Problem to solve: Please set down exactly the lines of the listing below from the line containing "let done := fun (s : State) (dl : Nat) =>" through the line containing "key gen) =>", both lines included, leaving out all other lines.

Extracted entries:
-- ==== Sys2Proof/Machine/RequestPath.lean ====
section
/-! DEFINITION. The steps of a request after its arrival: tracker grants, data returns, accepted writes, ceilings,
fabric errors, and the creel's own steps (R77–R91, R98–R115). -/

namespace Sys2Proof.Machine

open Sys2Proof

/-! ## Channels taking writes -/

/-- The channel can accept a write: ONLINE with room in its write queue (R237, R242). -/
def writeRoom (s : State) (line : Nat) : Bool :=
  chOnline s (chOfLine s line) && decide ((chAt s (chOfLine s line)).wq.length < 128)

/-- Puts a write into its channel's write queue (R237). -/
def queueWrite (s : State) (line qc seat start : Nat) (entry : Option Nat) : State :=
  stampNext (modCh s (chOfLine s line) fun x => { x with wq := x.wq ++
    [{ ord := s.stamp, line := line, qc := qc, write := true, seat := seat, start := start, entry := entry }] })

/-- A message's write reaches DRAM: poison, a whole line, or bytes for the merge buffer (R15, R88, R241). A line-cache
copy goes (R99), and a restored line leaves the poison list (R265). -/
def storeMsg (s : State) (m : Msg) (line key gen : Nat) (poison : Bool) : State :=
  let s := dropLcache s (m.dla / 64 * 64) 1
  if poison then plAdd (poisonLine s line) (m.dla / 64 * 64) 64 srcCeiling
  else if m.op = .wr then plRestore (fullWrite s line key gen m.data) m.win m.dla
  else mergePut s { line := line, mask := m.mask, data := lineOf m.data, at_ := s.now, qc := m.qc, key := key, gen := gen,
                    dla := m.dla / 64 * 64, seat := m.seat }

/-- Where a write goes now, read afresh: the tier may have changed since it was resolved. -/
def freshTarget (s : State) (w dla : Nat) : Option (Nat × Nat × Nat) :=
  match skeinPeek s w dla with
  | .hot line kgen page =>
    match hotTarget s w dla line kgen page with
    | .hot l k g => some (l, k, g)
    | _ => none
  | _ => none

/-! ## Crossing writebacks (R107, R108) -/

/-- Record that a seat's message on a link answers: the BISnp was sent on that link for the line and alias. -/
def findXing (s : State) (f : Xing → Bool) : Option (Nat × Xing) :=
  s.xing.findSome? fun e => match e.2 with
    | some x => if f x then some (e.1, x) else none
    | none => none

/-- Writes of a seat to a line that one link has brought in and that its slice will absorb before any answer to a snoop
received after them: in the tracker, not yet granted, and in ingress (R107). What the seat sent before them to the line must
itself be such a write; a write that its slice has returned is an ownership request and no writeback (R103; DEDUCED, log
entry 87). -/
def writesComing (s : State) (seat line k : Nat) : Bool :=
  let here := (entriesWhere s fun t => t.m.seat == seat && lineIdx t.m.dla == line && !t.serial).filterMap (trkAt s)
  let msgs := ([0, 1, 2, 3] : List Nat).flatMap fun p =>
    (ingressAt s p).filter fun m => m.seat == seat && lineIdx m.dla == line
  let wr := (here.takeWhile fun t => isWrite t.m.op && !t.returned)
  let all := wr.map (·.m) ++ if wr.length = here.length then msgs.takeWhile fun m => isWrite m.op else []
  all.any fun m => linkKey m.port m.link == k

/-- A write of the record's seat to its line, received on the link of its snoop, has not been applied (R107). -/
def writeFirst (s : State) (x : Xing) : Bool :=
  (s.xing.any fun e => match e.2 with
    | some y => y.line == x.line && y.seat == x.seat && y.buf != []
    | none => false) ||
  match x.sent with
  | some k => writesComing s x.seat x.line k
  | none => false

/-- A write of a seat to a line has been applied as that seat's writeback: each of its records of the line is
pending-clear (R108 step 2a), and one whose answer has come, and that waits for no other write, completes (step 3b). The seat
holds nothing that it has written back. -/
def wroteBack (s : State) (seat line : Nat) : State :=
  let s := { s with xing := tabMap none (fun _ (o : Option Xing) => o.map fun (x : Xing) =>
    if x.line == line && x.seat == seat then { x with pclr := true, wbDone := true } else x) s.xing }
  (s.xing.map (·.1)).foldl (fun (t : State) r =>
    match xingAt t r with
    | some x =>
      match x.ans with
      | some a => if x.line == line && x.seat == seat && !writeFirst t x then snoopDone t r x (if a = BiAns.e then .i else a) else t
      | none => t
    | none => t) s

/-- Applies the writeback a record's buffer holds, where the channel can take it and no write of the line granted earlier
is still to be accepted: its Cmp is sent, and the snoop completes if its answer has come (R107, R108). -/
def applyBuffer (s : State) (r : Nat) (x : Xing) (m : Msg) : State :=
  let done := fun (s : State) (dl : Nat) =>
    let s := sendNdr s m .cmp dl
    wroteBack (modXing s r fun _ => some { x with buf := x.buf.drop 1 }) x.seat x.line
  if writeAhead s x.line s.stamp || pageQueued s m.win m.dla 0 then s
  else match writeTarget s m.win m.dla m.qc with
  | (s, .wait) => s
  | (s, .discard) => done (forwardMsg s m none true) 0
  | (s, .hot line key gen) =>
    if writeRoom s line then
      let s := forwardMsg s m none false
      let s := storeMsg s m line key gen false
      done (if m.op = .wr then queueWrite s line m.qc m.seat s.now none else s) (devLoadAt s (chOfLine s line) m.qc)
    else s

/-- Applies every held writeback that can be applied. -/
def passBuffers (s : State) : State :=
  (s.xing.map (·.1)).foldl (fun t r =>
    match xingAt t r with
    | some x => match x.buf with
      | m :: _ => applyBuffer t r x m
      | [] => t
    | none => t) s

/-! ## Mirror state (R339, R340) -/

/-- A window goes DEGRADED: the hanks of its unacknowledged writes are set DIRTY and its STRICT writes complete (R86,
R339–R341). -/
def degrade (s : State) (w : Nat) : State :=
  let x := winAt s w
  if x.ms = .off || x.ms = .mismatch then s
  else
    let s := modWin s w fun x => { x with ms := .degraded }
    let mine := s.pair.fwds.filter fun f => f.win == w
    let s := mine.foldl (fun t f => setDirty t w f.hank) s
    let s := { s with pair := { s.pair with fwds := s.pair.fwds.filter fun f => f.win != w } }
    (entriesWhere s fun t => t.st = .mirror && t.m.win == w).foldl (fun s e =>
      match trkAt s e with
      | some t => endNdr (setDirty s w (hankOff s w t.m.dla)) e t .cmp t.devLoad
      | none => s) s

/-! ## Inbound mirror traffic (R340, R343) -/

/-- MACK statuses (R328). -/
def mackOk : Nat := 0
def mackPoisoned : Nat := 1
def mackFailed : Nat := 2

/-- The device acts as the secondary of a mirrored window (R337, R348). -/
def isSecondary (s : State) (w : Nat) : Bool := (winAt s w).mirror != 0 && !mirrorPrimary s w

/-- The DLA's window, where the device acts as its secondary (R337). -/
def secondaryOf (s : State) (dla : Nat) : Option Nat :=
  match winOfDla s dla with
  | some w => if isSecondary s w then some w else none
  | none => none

Task solution:
  let done := fun (s : State) (dl : Nat) =>
    let s := sendNdr s m .cmp dl
    wroteBack (modXing s r fun _ => some { x with buf := x.buf.drop 1 }) x.seat x.line
  if writeAhead s x.line s.stamp || pageQueued s m.win m.dla 0 then s
  else match writeTarget s m.win m.dla m.qc with
  | (s, .wait) => s
  | (s, .discard) => done (forwardMsg s m none true) 0
  | (s, .hot line key gen) =>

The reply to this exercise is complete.